Question

One of the greatest physics experiments in history measured the charge-to-mass ratio of an electron, \(q / m\). If a uniform potential difference is created between two plates, atomized particles-each with an integral amount of charge- can be suspended in space. The assumption is that the particles of unknown mass, \(M\), contain a net number, \(n\), of electrons of mass \(m\) and charge \(q\). For a plate separation of \(d\), what is the potential difference necessary to suspend a particle of mass \(M\) containing \(n\) net electrons? What is the acceleration of the particle if the voltage is cut in half? What is the acceleration of the particle if the voltage is doubled?

Short answer

#Answer# When the voltage is cut in half: \(a_1 = \frac{\frac{1}{2}nq\frac{V}{d}}{M}\) When the voltage is doubled: \(a_2 = \frac{2nq\frac{V}{d}}{M}\)

Step-by-step solution

Analyze the forces acting on the particle

The particle of mass \(M\) containing \(n\) net electrons is suspended between two plates with a uniform potential difference. The force of gravity (weight \(W\)) acts downward on the particle, and the electric force \(F_e\) acts upward on the particle. When the particle is suspended, these forces are balanced.

Set up an equation that relates the electric force and gravity force

The electric force is calculated by \(F_e = nqE\), where \(E\) is the electric field between the plates. We know that \(E = \frac{V}{d}\), where \(V\) is the potential difference and \(d\) is the distance between the plates.
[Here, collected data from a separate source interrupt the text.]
-- ==== Sys2Proof/Machine/CutOps.lean ====
section
/-! DEFINITION. The cutter controller's operations (08_the_cutter.md): dispatch, holds, completion,
failure, retry, and the commit that disables the cutter. -/

namespace Sys2Proof.Machine

/-- What CUT notices carry of a stop (R145). -/
def cutBody (t : Stop) (c : CutStop) : CutBody :=
  { role := c.role, id := t.itemId, panel := t.panel, position := t.position }

/-- The held stop with its CUT part. -/
def heldStop (s : State) : Option (Stop × CutStop) :=
  match s.cutter.held with
  | some uid => (findStop s uid).bind fun t => t.cut?.map fun c => (t, c)
  | none => none

/-- R138: HOLD_WAIT for the held stop while WAITING with its flag set, once per dispatch or retry. -/
def reportHold (s : State) : State :=
  match heldStop s with
  | some (t, c) =>
    if s.cutter.state = .waiting ∧ c.hold = true ∧ s.cutter.holdReported = false then
      raise (.cutHoldWait (cutBody t c)) (s.onCutter fun k => { k with holdReported := true })
    else s
  | none => s

/-- R137, R142: the dispatch of a cut stop. The stop already held is not started again. -/
def dispatchCut (uid : Nat) (s : State) : State :=
  if s.cutter.held = none ∧ s.cutter.state = .idle then
    reportHold <| s.onCutter fun k =>
      { k with state := .waiting, held := some uid, holdReported := false, dispatchedAt := some s.now,
               startedAt := none }
  else s

/-- R138: sets the hold flags of a HOLD_CUT item's A and B stops of a panel. -/
def holdCuts (uid panel : Nat) (s : State) : State :=
  match findItem s uid with
  | some i =>
    if i.policy = .holdCut ∧ i.fate = .complete then
      reportHold (mapCuts (fun t => t.item == uid && t.panel == some panel)
        (fun c => { c with hold := true }) s)
    else s
  | none => s

/-- R54, R55: clears the hold flags of an item's cut stops. -/
def clearHolds (uid : Nat) (s : State) : State :=
  mapCuts (fun t => t.item == uid) (fun c => { c with hold := false }) s

/-- The cutter controller IDLE with no stop held. -/
def Cutter.freed (k : Cutter) : Cutter :=
  { k with state := .idle, held := none, cause := none, retryPending := false, deadline := none,
           dispatchedAt := none, startedAt := none }

/-- R144: the held stop's action ends with no cut made. -/
def dropHeldCut (uid : Nat) (s : State) : State := actionEnded uid none (s.onCutter Cutter.freed)

/-- R139: sends CUT_START and becomes CUTTING with its deadline; a retry's CUT_START counts for DONE (log 42). -/
def startCut (s : State) : State :=
  (s.onCutter fun k => { k with state := .cutting, deadline := some (s.now + cutMs),
                                startedAt := some s.now }).send .cutStart

/-- R139, R143: a completed cut of the held stop. The times of DONE run from the first dispatch to the last CUT_START
and from that to now (log 42); the notices go DONE, BLADE_LIMIT, then the owner's moves (log 26). -/
def completeCut (t : Stop) (c : CutStop) (s : State) : State :=
  let waited := match s.cutter.dispatchedAt, s.cutter.startedAt with
    | some d, some b => elapsedMs d b
    | _, _ => 0
  let ran := match s.cutter.startedAt with
    | some b => elapsedMs b s.now
    | none => 0
  let count := countOf 64 (s.cutter.bladeCount + 1)
  let job := match findItem s t.item with
    | some i => i.job
    | none => 0
  let s := s.onCutter fun k => { k.freed with bladeCount := count }
  let s := mapItem t.item (fun i => { i with cutCount := i.cutCount + 1 }) s
  let s := raise (.cutDone (cutBody t c) job c.cutRow count waited ran) s
  let s := if count % 10000 = 0 then raise (.bladeLimit count) s else s
  actionEnded t.uid (some c.cutRow) s

/-- R140: a cut failure. -/
def failCut (cause : CutFault) (s : State) : State :=
  let s := pauseEngine <| s.onCutter fun k => { k with state := .fault, cause := some cause, deadline := none }
  match heldStop s, cause with
  | some (t, c), .jam => raise (.cutJam (cutBody t c)) s
  | some (t, c), .timeout => raise (.cutTimeout (cutBody t c)) s
  | none, _ => s

/-- Does the committed MEDIA_PROFILE disable the cutter? -/
def cutterDisabled (s : State) : Bool :=
  match s.tables.mediaProfile with
  | some p => !p.cutterEnabled
  | none => false

/-- R141, R144: the retry of the held stop begins, or its action ends with no cut while the cutter is
disabled. The moment of the first dispatch is kept (log 42). -/
def beginRetry (uid : Nat) (s : State) : State :=
  if cutterDisabled s then dropHeldCut uid s
  else reportHold <| s.onCutter fun k =>
    { k with state := .waiting, retryPending := false, holdReported := false }

/-- R144: a commit that disables the cutter removes every CUT stop but the held one; a held stop still
WAITING ends with no cut made. CUTS_DROPPED precedes the owners' moves (log 26). -/
def disableCutter (s : State) : State :=
  let gone := s.media.stops.filter fun t => !t.isMeasure && s.cutter.held != some t.uid
  let s := dropStops (fun t => !t.isMeasure && s.cutter.held != some t.uid) s
  let s := if gone.isEmpty then s else raise (.cutsDropped gone.length (ownerIds gone)) s
  let s := advanceItems ((gone.map Stop.item).dedup) s
  match s.cutter.held with
  | some uid => if s.cutter.state = .waiting then dropHeldCut uid s else s
  | none => s

end Sys2Proof.Machine
end

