-- ==== Sys2Proof/Machine/TableOps.lean ====
section
/-! DEFINITION. The table store's operations (02_table_sections.md): a commit with what follows it at once
(R30, R112, R113, R144), and the staged loads of R31 to R34. -/

namespace Sys2Proof.Machine

/-- A section's committed content becomes the given one; a PRICE commit advances the price version
(R30). -/
def setContent (c : Content) (t : TableStore) : TableStore :=
  match c with
  | .channelMap m => { t with channelMap := some m }
  | .drop d => { t with drop := some d }
  | .mediaProfile p => { t with mediaProfile := some p }
  | .price p => { t with price := some p, priceVersion := (t.priceVersion + 1) % 65536 }
  | .patch p => { t with patch := some p }
  | .tolerance l => { t with tolerance := some l }
  | .maintenance m => { t with maintenance := some m }
  | .notice n => { t with notice := some n }

/-- A commit: the content, then the re-check of a CHANNEL_MAP (R112, R113) or the removals of a
MEDIA_PROFILE that disables the cutter (R144). -/
def commitContent (c : Content) (s : State) : State :=
  let s := s.onTables (setContent c)
  match c with
  | .channelMap _ => recheckMap s
  | .mediaProfile p => if p.cutterEnabled then s else disableCutter s
  | _ => s

/-- R31: the staging area of a section, every byte unwritten. -/
def blankStaging (sec : Section) : List (Option Byte) := List.replicate sec.imageLength none

/-- R33, R34, R39: the staged load ends: the staging area, the deadline and the lock are dropped. -/
def TableStore.freed (t : TableStore) : TableStore := { t with lock := none, staging := [], expiry := none }

/-- R31: TABLE_BEGIN. -/
def tableBegin (body : List Byte) (s : State) : State × Status :=
  match sectionBody body with
  | none => (s, .badRecord)
  | some sec =>
    if s.tables.lock = none ∨ s.tables.lock = some sec then
      (s.onTables fun t => { t with lock := some sec, staging := blankStaging sec, expiry := some (s.now + lockMs) },
       .ok)
    else (s, .locked)

/-- Writes bytes into a staging area from an offset on (R32). -/
def writeStaging (offset : Nat) (data : List Byte) (staging : List (Option Byte)) : List (Option Byte) :=
  staging.take offset ++ data.map some ++ staging.drop (offset + data.length)

/-- R32: TABLE_PART. -/
def tablePart (body : List Byte) (s : State) : State × Status :=
  if s.tables.lock = none then (s, .refusedState)
  else if body.length < 5 ∨ s.tables.staging.length < u32 body 0 + (body.length - 4) then (s, .badRecord)
  else
    (s.onTables fun t => { t with staging := writeStaging (u32 body 0) (body.drop 4) t.staging, expiry := some (s.now + lockMs) },
     .ok)

/-- The staged image, once every byte is written (R33). -/
def stagedImage (staging : List (Option Byte)) : Option (List Byte) :=
  if staging.all Option.isSome then some (staging.map fun b => b.getD 0#8) else none

/-- R33: TABLE_COMMIT. The commit comes first, with the lock freed at the same moment. -/
def tableCommit (body : List Byte) (s : State) : State × Status :=
  match sectionBody body with
  | none => (s, .badRecord)
  | some sec =>
    if s.tables.lock = none then (s, .refusedState)
    else if s.tables.lock = some sec then
      let image := stagedImage s.tables.staging
      let s := s.onTables TableStore.freed
      match image.bind (judgeImage sec) with
      | some c => (commitContent c s, .ok)
      | none => (s, .badTable)
    else (s, .locked)

/-- R34: the expiry of a staged load. -/
def expireLock (s : State) : State :=
  match s.tables.lock, s.tables.expiry with
  | some sec, some t =>
    if passed s.now t then
      raise (.lockExpired sec (s.tables.staging.countP Option.isSome)) (s.onTables TableStore.freed)
    else s
  | _, _ => s

end Sys2Proof.Machine
end

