-- ==== Sys2Proof/Machine/Takes.lean ====
section
/-! DEFINITION. The meanings of the takes of the intake (R9), one per stream kind. -/

namespace Sys2Proof.Machine

/-- JOB_OPEN (R40). -/
def execJobOpen (s : State) : Host.Outcome State Fault Refusal :=
  command (take .jobOpen canOpenJob fun e s => answerTake e (judgeJobOpen e.body s)) s

/-- JOB_CLOSE (R41, R42). -/
def execJobClose (s : State) : Host.Outcome State Fault Refusal :=
  command (take .jobClose always fun e s => answerTake e (judgeJobClose e.body s)) s

/-- ITEM_OPEN (R43, R44, R159, R174). -/
def execItemOpen (s : State) : Host.Outcome State Fault Refusal :=
  command (take .itemOpen canOpenItem fun e s => answerTake e (judgeItemOpen e.body s)) s

/-- ITEM_CLOSE (R51). -/
def execItemClose (s : State) : Host.Outcome State Fault Refusal :=
  command (take .itemClose canCloseItem fun e s => answerTake e (judgeItemClose e.body s)) s

/-- BAND (R62, R47, R48, R49, R63). -/
def execBand (s : State) : Host.Outcome State Fault Refusal := command (take .band canTakeBand judgeBand) s

/-- FEED (R70). -/
def execFeed (s : State) : Host.Outcome State Fault Refusal := command (take .feed canTakeOp judgeFeed) s

/-- CLEAN (R71). -/
def execClean (s : State) : Host.Outcome State Fault Refusal :=
  command (take .clean canTakeOp fun e s => answerTake e (judgeClean e.body s)) s

/-- TABLE_LOAD (R29). -/
def execTableLoad (s : State) : Host.Outcome State Fault Refusal :=
  command (take .tableLoad canLoadTable fun e s => answerTake e (judgeTableLoad e.body s)) s

end Sys2Proof.Machine
end

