-- ==== Sys2Proof/Machine/Colours.lean ====
section
/-! DEFINITION. The meanings of the colour check unit's own steps (09_colour_checks.md): stops for waiting strips, the
start and deadline of a scan, and the verdict computation. -/

namespace Sys2Proof.Machine

/-- MEASURE_STOP_PLACEMENT (R147): the stop of the oldest waiting strip finds a place. -/
def execMeasureStopPlacement (s : State) : Host.Outcome State Fault Refusal :=
  command (fun s =>
    match s.colour.strips with
    | t :: rest =>
      if s.media.stops.length < stopPlaces then
        placeStrip t.band t.stop (s.onColour fun c => { c with strips := rest })
      else s
    | [] => s) s

/-- SCAN_START (R148): the scan of a dispatched measure stop starts while the scan record is FREE. -/
def execScanStart (s : State) : Host.Outcome State Fault Refusal :=
  command (fun s =>
    match s.colour.measure, s.colour.scan, s.tables.patch, s.path.flight with
    | some uid, none, some patch, some f =>
      match findStop s uid with
      | some t =>
        match t.kind with
        | .measure m => if pausedStop s = some uid then startScan t m f.opId patch s else s
        | .cut _ => s
      | none => s
    | _, _, _, _ => s) s

/-- SCAN_DEADLINE (R151): the scan deadline has passed. -/
def execScanDeadline (s : State) : Host.Outcome State Fault Refusal :=
  command (fun s =>
    match s.colour.scan with
    | some c =>
      match c.deadline with
      | some t => if passed s.now t then endScan .timeout s else s
      | none => s
    | none => s) s

/-- VERDICT_COMPUTATION (R153 to R160): an ENDED scan is judged while neither PATCH nor TOLERANCE is
locked. -/
def execVerdictComputation (s : State) : Host.Outcome State Fault Refusal :=
  command (fun s =>
    match s.colour.scan, s.tables.patch, s.tables.tolerance with
    | some c, some patch, some tolerance =>
      if c.ended.isSome = true ∧ locked s .patch = false ∧ locked s .tolerance = false then
        computeVerdict c patch tolerance s
      else s
    | _, _, _ => s) s

end Sys2Proof.Machine
end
Thus, we can write the electric force as \(F_e = nq\frac{V}{d}\). The weight of the particle is \(W = Mg\), where \(g\) is the acceleration due to gravity. Now we set the forces equal to find the necessary potential difference: \(Mg = nq\frac{V}{d}\).

Solve for the potential difference

To solve for the potential difference \(V\), we can rearrange the equation: \(V = \frac{Mgd}{nq}\).

Calculate the acceleration of the particle for different potential differences

First, let's find the initial electric force \(F_e\) when the potential difference is \(V\): \(F_e = nq\frac{V}{d}\). Now, the acceleration of the particle \(a\) can be calculated using Newton's second law: \(F_e = M a\). When the voltage is cut in half, the electric force is also cut in half. Thus, we can write the equation for the acceleration when the voltage is halved as: \(F_e' = \frac{1}{2}F_e = M a_1\) \(a_1 = \frac{F_e'}{M} = \frac{\frac{1}{2}F_e}{M} = \frac{\frac{1}{2}nq\frac{V}{d}}{M}\). When the voltage is doubled, the electric force is also doubled. Thus, we can write the equation for the acceleration when the voltage is doubled as: \(F_e'' = 2F_e = M a_2\) \(a_2 = \frac{F_e''}{M} = \frac{2F_e}{M} = \frac{2nq\frac{V}{d}}{M}\). These equations give the accelerations for the particle when the voltage is halved and doubled.